On previous examination her weight and height were tracking the 50th and 25th centiles respectively. There was no chest deformity; the chest was completely clear and no warning features were found on systemic examination.
At a subsequent consultation, more recently without colds, she is reported to become easily short of breath and to have a wheeze when crawling. You are able to conﬁrm this in the clinic. There is also an associated dry cough, more noticeable at night time. She has frequent sneezing but no runny nose without colds and has moderate eczema. There is no food allergy and no history of discharging ear infections.

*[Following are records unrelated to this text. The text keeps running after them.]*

-- ==== Sys2Proof/Laws/State.lean ====
section
/-!
SUPPORT. One lemma per field for each named update of the state (a response, fault entry), all true by rfl.
-/
namespace Sys2Proof.Machine

@[simp] theorem respond_cfg (s : State) (r : Response) : (s.respond r).cfg = s.cfg := rfl
@[simp] theorem respond_mem (s : State) (r : Response) : (s.respond r).mem = s.mem := rfl
@[simp] theorem respond_pc (s : State) (r : Response) : (s.respond r).pc = s.pc := rfl
@[simp] theorem respond_rb (s : State) (r : Response) : (s.respond r).rb = s.rb := rfl
@[simp] theorem respond_ctl (s : State) (r : Response) : (s.respond r).ctl = s.ctl := rfl
@[simp] theorem respond_cause (s : State) (r : Response) : (s.respond r).cause = s.cause := rfl
@[simp] theorem respond_finfo (s : State) (r : Response) : (s.respond r).finfo = s.finfo := rfl
@[simp] theorem respond_calls (s : State) (r : Response) : (s.respond r).calls = s.calls.tail := rfl
@[simp] theorem respond_responses (s : State) (r : Response) : (s.respond r).responses = r :: s.responses := rfl
@[simp] theorem respond_freeTick (s : State) (r : Response) : (s.respond r).freeTick = s.freeTick := rfl

@[simp] theorem raise_cfg (s : State) (e : Raised) : (s.raise e).cfg = s.cfg := rfl
@[simp] theorem raise_mem (s : State) (e : Raised) : (s.raise e).mem = s.mem := rfl
@[simp] theorem raise_pc (s : State) (e : Raised) : (s.raise e).pc = s.pc := rfl
@[simp] theorem raise_rb (s : State) (e : Raised) : (s.raise e).rb = s.rb := rfl
@[simp] theorem raise_ctl (s : State) (e : Raised) : (s.raise e).ctl = .faulted := rfl
@[simp] theorem raise_cause (s : State) (e : Raised) : (s.raise e).cause = e.cause := rfl
@[simp] theorem raise_finfo (s : State) (e : Raised) : (s.raise e).finfo = e.info := rfl
@[simp] theorem raise_calls (s : State) (e : Raised) : (s.raise e).calls = s.calls.tail := rfl
@[simp] theorem raise_responses (s : State) (e : Raised) : (s.raise e).responses = .fault e.cause e.info :: s.responses := rfl
@[simp] theorem raise_freeTick (s : State) (e : Raised) : (s.raise e).freeTick = s.freeTick := rfl

/-- Fault entry looks at nothing fault entry overwrites: the run state it began from does not matter (R230). -/
@[simp] theorem raise_with_ctl (s : State) (c : Ctl) (e : Raised) : ({ s with ctl := c } : State).raise e = s.raise e := rfl

end Sys2Proof.Machine
end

Wheezing is a common symptom in pre-school children, with almost half of children having at least one episode of wheeze by the age of 6 years. 1 In the UK, the prevalence of wheezing illness in pre-school children seems to be increasing, 2 while the annual costs of caring for this patient group in the UK has been estimated to be around £53 million. 3
Deﬁnition and classiﬁcation
Wheeze has been defined as a continuous high-pitched sound, with “musical” quality, emitting from the chest during expiration.4 In 2008, a Task Force from the European Respiratory Society (ERS) proposed a pragmatic clinical classification which divides wheezing illness in pre-school children into episodic (viral) wheeze and multiple-trigger wheeze (MTW). 4
Children with episodic (viral) wheeze are well between episodes. The most common viral triggers include rhinovirus, respiratory syncytial virus (RSV), coronavirus, human metapneumovirus, parainfluenza virus and adenovirus 5 – although in routine clinical practice microbiological diagnostic studies are rarely performed.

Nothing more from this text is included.